theorem witness_AdcDoneRecordsTheResult :
    s0.booted = true ∧ (s0.fault = none ∧ s0.adcBusy = true) ∧
    ¬ (({ s0 with adcBusy := false } : State).fault = none ∧ ({ s0 with adcBusy := false } : State).adcBusy = true) := by
  decide
theorem witness_FireAdcStoresAndStartsNextChannel :
    let s : State := { s0 with pendAdc := true, adcBusy := false, adcIdx := 3 }
    s.booted = true ∧ s.fault = none ∧ s.pendAdc = true ∧ s.pendPsm = false ∧
    ¬ (s0.fault = none ∧ s0.pendAdc = true ∧ s0.pendPsm = false) := by decide
theorem witness_SequencerCountsSamplesModFour :
    s0.booted = true ∧ runs (.adcDone 1) s0 = true ∧ runs .fireAdc (after (.adcDone 1) s0) = true := by decide
theorem witness_FourConversionsFillEveryChannelOnce :
    Live s0 ∧ s0.pendPsm = false ∧ s0.adcBusy = true := by decide
theorem witness_ResultIsStoredInItsOwnChannel :
    s0.booted = true ∧ Consistent s0 ∧ .fireAdc ∉ [Instr.runEdge] ∧
    ∃ t, runEvents (.adcDone 5 :: [Instr.runEdge] ++ [.fireAdc]) s0 = .next t :=
  ⟨rfl, s0_consistent, by decide, _, rfl⟩
theorem witness_MultiplexerIsStableDuringConversion :
    s0.booted = true ∧ Consistent s0 ∧ s0.adcBusy = true ∧ runs .runEdge s0 = true ∧
    adcStart .fireAdc { s0 with pendAdc := true, adcBusy := false } = true :=
  ⟨rfl, s0_consistent, rfl, by decide, by decide⟩
theorem witness_ConversionNeverMissesItsDeadline :
    s0.booted = true ∧ Consistent s0 ∧ ∃ t, exec (.adcDone 0) s0 = .next t := ⟨rfl, s0_consistent, _, rfl⟩

theorem witness_RunEdgePendsOrIsAbsorbed :
    s0.booted = true ∧ (s0.fault = none ∧ s0.pendRun = false) ∧ ({ s0 with pendRun := true } : State).pendRun = true ∧
    ({ s0 with fault := some .deadlineMissPsm } : State).fault ≠ none := by decide
theorem witness_FireRunInvertsRunOnlyWhenIdle :
    let s : State := { s0 with pendRun := true }
    (s.booted = true ∧ s.fault = none ∧ s.pendRun = true ∧ s.pendPsm = false) ∧ s.deb = 0 ∧
    0 < ({ s with deb := 1 } : State).deb ∧ ¬ (s0.fault = none ∧ s0.pendRun = true ∧ s0.pendPsm = false) := by decide
theorem witness_IgnoreWindowLastsDebRefreshes :
    let s : State := { s0 with pendRun := true, deb := 1 }
    s.booted = true ∧ runEvents [.fireRun] s = .next { s with pendRun := false } ∧
    [Instr.fireRun].count .fireRef < s.deb := ⟨rfl, rfl, by decide⟩
theorem witness_BaroEdgePendsOrMissesDeadline :
    s0.booted = true ∧ (s0.fault = none ∧ s0.pendBaro = false) ∧
    ({ s0 with pendBaro := true } : State).pendBaro = true ∧
    ({ s0 with fault := some .deadlineMissPsm } : State).fault ≠ none := by decide
theorem witness_FireBaroAlwaysInvertsBaroFlag :
    let s : State := { s0 with pendBaro := true }
    (s.booted = true ∧ s.fault = none ∧ s.pendBaro = true ∧ s.pendPsm = false) ∧
    ¬ (s0.fault = none ∧ s0.pendBaro = true ∧ s0.pendPsm = false) := by decide
theorem witness_BaroEdgesNeedADispatchBetween :
    s0.booted = true ∧ .fireBaro ∉ [Instr.pwmTick] ∧ runs .baroEdge s0 = true := by decide

/-- RUN_EDGE completes, so the premise of the writers' rule is met; the other constructors complete in their tests. -/
theorem witness_EachElementHasItsWriters : s0.booted = true ∧ ∃ t, exec .runEdge s0 = .next t := ⟨rfl, _, rfl⟩
theorem witness_PendingBitsSetBySourceClearedByDispatch :
    s0.booted = true ∧ (∃ t, exec .baroEdge s0 = .next t ∧ s0.pending .baro = false ∧ t.pending .baro = true) ∧
    (∃ t, exec .fireBaro { s0 with pendBaro := true } = .next t ∧
      ({ s0 with pendBaro := true } : State).pending .baro = true ∧ t.pending .baro = false) :=
  ⟨rfl, ⟨_, rfl, rfl, rfl⟩, ⟨_, rfl, rfl, rfl⟩⟩
theorem witness_DispatchEnabledExactlyByPendingAndPriority :
    s0.booted = true ∧ ValidConfig s0.cfg ∧ s0.posIdx.toNat < 20 ∧ runs Source.psm.fire sPsm = true ∧
    runs Source.ref.fire s0 = false := by decide
theorem witness_FaultStateEnablesNoEvent :
    ({ s0 with fault := some .deadlineMissBaro } : State).booted = true ∧
    ({ s0 with fault := some .deadlineMissBaro } : State).fault ≠ none := by decide
theorem witness_EnvironmentEventsAreNeverBlocked : Live sPsm := by decide
theorem witness_EveryStepKeepsTheInvariant :
    MachineInv { sPsm with trace := [0x8000#16] } ∧ ∃ t, step { sPsm with trace := [0x8000#16] } = .next t :=
  ⟨⟨by decide, fun _ => ⟨by decide, by decide, by decide, by decide, by decide, by decide, by decide, by decide,
    by decide, by decide⟩⟩, _, rfl⟩
theorem witness_ReachedStatesAreConsistent : Reached s0 :=
  .reset .low { s0 with booted := false } s0 (by decide) rfl

/-- An infinite run with nothing pending after its first event: a firing pending at the stop (R89) is dispatched, and
then the stopped rotation clock ticks. -/
def fairStates : Nat → State
  | 0 => { s0 with pendPsm := true }
  | _ + 1 => after .firePsm { s0 with pendPsm := true }

/-- Its events. -/
def fairEvents : Nat → Instr
  | 0 => .firePsm
  | _ + 1 => .rotTick

theorem fairRun_is_infinite : InfiniteRun fairStates fairEvents := by
  intro n
  cases n <;> rfl

theorem fairRun_is_fair : WeaklyFair fairStates fairEvents := by
  intro src n h
  obtain ⟨t, ht⟩ := h (n + 1) (by omega)
  have idle : runs src.fire (fairStates (n + 1)) = false := by
    show runs src.fire (after .firePsm { s0 with pendPsm := true }) = false
    cases src <;> decide
  simp [runs, ht] at idle

theorem witness_FairRunDispatchesPendingPsm :
    InfiniteRun fairStates fairEvents ∧ WeaklyFair fairStates fairEvents ∧ Live (fairStates 0) ∧
    MachineInv (fairStates 0) ∧ (fairStates 0).pendPsm = true :=
  ⟨fairRun_is_infinite, fairRun_is_fair, by decide, ⟨by decide, fun _ => ⟨by decide, by decide, by decide, by decide,
    by decide, by decide, by decide, by decide, by decide, by decide⟩⟩, by decide⟩

/-- The free-running sampling loop of R100: conversions of 0, each stored as soon as it completes. -/
def loopEvents (n : Nat) : Instr := if n % 2 = 0 then .adcDone 0 else .fireAdc

/-- Its states, from S0. -/
def loopStates : Nat → State
  | 0 => s0
  | n + 1 => after (loopEvents n) (loopStates n)

theorem loop_period (n : Nat) : loopStates n = loopStates (n % 8) := by
  have step8 : ∀ k, loopStates (k + 8) = loopStates k := by
    intro k
    induction k with
    | zero => decide
    | succ k ih =>
      show after (loopEvents (k + 8)) (loopStates (k + 8)) = after (loopEvents k) (loopStates k)
      rw [ih, loopEvents, loopEvents, show (k + 8) % 2 = k % 2 by omega]
  induction n using Nat.strongRecOn with
  | _ n ih =>
    by_cases h : n < 8
    · rw [Nat.mod_eq_of_lt h]
    · have h8 := step8 (n - 8)
      rw [Nat.sub_add_cancel (by omega)] at h8
      rw [h8, ih _ (by omega), show (n - 8) % 8 = n % 8 by omega]

/-- Each of its events completes, with no bit but PEND_ADC ever set. -/
theorem loop_runs (n : Nat) :
    runs (loopEvents n) (loopStates n) = true ∧ ∀ src, src ≠ .adc → (loopStates n).pending src = false := by
  have h8 : ∀ k < 8, runs (loopEvents k) (loopStates k) = true ∧
      ∀ src ∈ [Source.psm, .ref, .run, .baro], (loopStates k).pending src = false := by decide
  obtain ⟨hr, hp⟩ := h8 (n % 8) (by omega)
  rw [← loop_period, loopEvents, show n % 8 % 2 = n % 2 by omega] at hr
  rw [← loop_period] at hp
  exact ⟨hr, fun src hs => hp src (by cases src <;> simp_all)⟩

theorem loop_is_infinite : InfiniteRun loopStates loopEvents := by
  intro n
  have h := (loop_runs n).1
  show _ = Host.Outcome.next (after (loopEvents n) (loopStates n))
  unfold runs at h
  unfold after
  split at h <;> simp_all

theorem loop_is_fair : FairDispatch loopStates loopEvents := by
  intro src n h
  by_cases hs : src = .adc
  · exact ⟨2 * n + 1, by omega, by simp [loopEvents, hs, Source.fire]⟩
  · exact absurd (h n (by omega)) (by simp [(loop_runs n).2 src hs])

theorem loop_completes : ConverterCompletes loopStates loopEvents := fun n _ => ⟨2 * n, 0, by omega, by simp [loopEvents]⟩

theorem witness_FairDispatchRefreshesEveryChannelForever :
    InfiniteRun loopStates loopEvents ∧ FairDispatch loopStates loopEvents ∧ ConverterCompletes loopStates loopEvents ∧
    Live (loopStates 0) ∧ MachineInv (loopStates 0) :=
  ⟨loop_is_infinite, loop_is_fair, loop_completes, by decide, by decide, fun _ => s0_consistent⟩
theorem witness_QuietPsmRefreshesEveryChannelForever :
    InfiniteRun loopStates loopEvents ∧ WeaklyFair loopStates loopEvents ∧ ConverterCompletes loopStates loopEvents ∧
    Live (loopStates 0) ∧ MachineInv (loopStates 0) ∧ ∀ m, 0 ≤ m → (loopStates m).pendPsm = false :=
  ⟨loop_is_infinite, fairDispatch_weaklyFair loop_is_fair, loop_completes, by decide, ⟨by decide, fun _ => s0_consistent⟩,
    fun m _ => (loop_runs m).2 .psm (by decide)⟩

theorem witness_MetDeadlineNeverStretchesAnInterval :
    MachineInv sPsm ∧ sPsm.booted = true ∧
    ∃ u, runEvents ([] ++ [.firePsm]) sPsm = .next u ∧ u.run = true ∧ u.rotCnt < u.rotCmp :=
  ⟨sPsm_invariant, rfl, _, rfl, rfl, by decide⟩
theorem witness_run_meets_deadline : MeetsDeadline ([] ++ [.firePsm]) sPsm := by
  refine ⟨fun _ => ?_, _, rfl, trivial⟩
  rintro ⟨t, h, hle⟩
  have ht : t = after .firePsm sPsm := by simp only [after, h]
  subst ht
  revert hle
  decide

end Sys2Proof.Machine.Tests
end

section
/-! PROOFS. Spec 00_scope: the named configuration checks (R8), the step on a decodable word (R12, R122) and a trace of
event words as a run of its events (R5, R59). -/

namespace Sys2Proof

/-! ## The configuration checks -/

/-- A bound on a multiple of a running maximum is a bound on the start and on each element. -/
theorem mul_foldl_max_le_iff (k n : Nat) (xs : List Nat) (a : Nat) :
    k * xs.foldl max a ≤ n ↔ k * a ≤ n ∧ ∀ x ∈ xs, k * x ≤ n := by
  induction xs generalizing a with
  | nil => simp
  | cons x xs ih => simp [ih, ← Nat.mul_max_mul_left, and_assoc]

Task brief = Write down exactly the span of lines above from the one containing "[Instr.fireRun].count .fireRef <" to the one containing "(s.booted = true ∧ s.fault = none ∧ s.pendBaro", both ends included.

Task response =
    [Instr.fireRun].count .fireRef < s.deb := ⟨rfl, rfl, by decide⟩
theorem witness_BaroEdgePendsOrMissesDeadline :
    s0.booted = true ∧ (s0.fault = none ∧ s0.pendBaro = false) ∧
    ({ s0 with pendBaro := true } : State).pendBaro = true ∧
    ({ s0 with fault := some .deadlineMissPsm } : State).fault ≠ none := by decide
theorem witness_FireBaroAlwaysInvertsBaroFlag :
    let s : State := { s0 with pendBaro := true }
    (s.booted = true ∧ s.fault = none ∧ s.pendBaro = true ∧ s.pendPsm = false) ∧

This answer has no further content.